Allegheny Township property owners taking fracking fight to Pa. Supreme Court
Allegheny Township property owners are asking the Pennsylvania Supreme Court to appeal a ruling that allows unconventional gas drilling in all of the township’s zoning districts.
The plaintiffs are asking the Supreme Court to review a Commonwealth Court ruling that they believe infringed on their “fundamental and constitutionally-protected property and environmental rights.”
The appeal was filed Nov. 26 by the plaintiffs and Willowbrook Road residents Dolores Frederick, Patricia Hagaman and Beverly Taylor. The defendants include Allegheny Township, its zoning hearing board, CNX Gas Co. and other township residents.
They have been challenging a series of court rulings stemming from CNX Gas Co. in October 2014 winning approval to install an unconventional natural gas well pad, which is used in fracking, within 1,200 feet of township homes.
The gas well pad site is on the property of a neighboring farm owned by John and Anne Slike and Northmoreland Farms LP, who are among the defendants in the case.

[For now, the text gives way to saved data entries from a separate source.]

-- ==== Sys2Proof/Machine/Logic.lean ====
section
/-! DEFINITION. OR, AND, XOR (44_logic.md): one register write, no flag (R138). -/

namespace Sys2Proof.Machine

/-- The common shape of the logic instructions: `reg[x] <- f reg[x] reg[y]` (R135 to R137). -/
def logicXY (f : Byte → Byte → Byte) (x y : Reg) (s : State) : State :=
  let (a, b) := s.readPair x y
  s.setReg x (f a b)

/-- OR rx, ry (R135). -/
def execOr (x y : Reg) (s : State) : Host.Outcome State Fault Refusal := .next (logicXY (fun a b => a ||| b) x y s)

/-- AND rx, ry (R136). -/
def execAnd (x y : Reg) (s : State) : Host.Outcome State Fault Refusal := .next (logicXY (fun a b => a &&& b) x y s)

/-- XOR rx, ry (R137). -/
def execXor (x y : Reg) (s : State) : Host.Outcome State Fault Refusal := .next (logicXY (fun a b => a ^^^ b) x y s)

end Sys2Proof.Machine
end

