-- ==== Sys2Proof/Laws/PerInstr.lean ====
section
/-! SUPPORT. The family of statements made per instruction: the encoder's word is selected by the opcode table's own row
of the instruction (30_encoding.md R65, R70). -/

namespace Sys2Proof.Laws.EncodedByItsRow

/-- The word of a well-formed instruction is one that the table's row of its mnemonic selects. -/
def Statement (i : Instr) : Prop := i.wf = true → rowOf i (encode i) = true

theorem halt (lo : Byte) : Statement (.halt lo) := by
  intro _
  exact forall_byte (p := fun c => haltRow (packBytes 0x00 c) = true) (by decide) lo

theorem load (k : Reg) (imm : Byte) : Statement (.load k imm) := by
  intro _
  exact forall_byte (p := fun c => loadRow (encodeKI 0x1 (regNibble k) c) = true) (by cases k <;> decide) imm

theorem add (x y : Reg) : Statement (.add x y) := by intro _; cases x <;> cases y <;> decide

theorem sub (x y : Reg) : Statement (.sub x y) := by intro _; cases x <;> cases y <;> decide

theorem or (x y : Reg) : Statement (.or x y) := by intro _; cases x <;> cases y <;> decide

theorem and (x y : Reg) : Statement (.and x y) := by intro _; cases x <;> cases y <;> decide

theorem xor (x y : Reg) : Statement (.xor x y) := by intro _; cases x <;> cases y <;> decide

theorem sei (k : Reg) (imm : Byte) : Statement (.sei k imm) := by
  intro _
  exact forall_byte (p := fun c => immCmpRow 0x7000 (encodeKI 0x7 (regNibble k + immCmpBias) c) = true)
    (by cases k <;> decide) imm

theorem snei (k : Reg) (imm : Byte) : Statement (.snei k imm) := by
  intro _
  exact forall_byte (p := fun c => immCmpRow 0x8000 (encodeKI 0x8 (regNibble k + immCmpBias) c) = true)
    (by cases k <;> decide) imm

theorem ser (x y : Reg) : Statement (.ser x y) := by intro _; cases x <;> cases y <;> decide

theorem sner (x y : Reg) : Statement (.sner x y) := by intro _; cases x <;> cases y <;> decide

theorem nop (w : Word) : Statement (.nop w) := fun h => h

end Sys2Proof.Laws.EncodedByItsRow
end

Specifically, the plaintiffs take issue with Allegheny Township’s enactment in 2010 of a zoning ordinance amendment providing for oil and gas drilling operations in all of the township’s zoning districts. They have argued that the intensive hydraulic fracturing process — fracking — and horizontal drilling used to tap deep gas reserves constitute an industrial use.
Last month, the Commonwealth Court ruled 5-2 to deny an appeal by Allegheny Township property owners who tried to overturn multiple rulings that allow unconventional gas drilling in all of the township’s zoning districts.
Bernie Matthews, solicitor for Allegheny Township, was not surprised to learn of the request to the Supreme Court. There have been a number of local ordinance challenges regarding oil and gas drilling that have made it to the state’s top court, he said.
For the Allegheny Township case, Matthews said the Allegheny Township case “still gets down to the following flaw: They argue that the ordinance does not go far enough to regulate environmental effects, and we have no legal obligation to regulate at all through zoning.”
Although the state Supreme Court is asked to consider a number of cases, the plaintiffs’ attorney Christopher Papa, of New Castle, felt that the court would take the case. Papa said that the implications from the Allegheny Township case could be far-reaching because it covers residential property rights and zoning.
“When you buy residential, you are not buying industrial and that is what this is about,” he said.
If the Commonwealth Court ruling is allowed to stand, Papa said it would completely undercut traditional zoning.
“The whole purpose of which is to segregate industry from residents,” he said.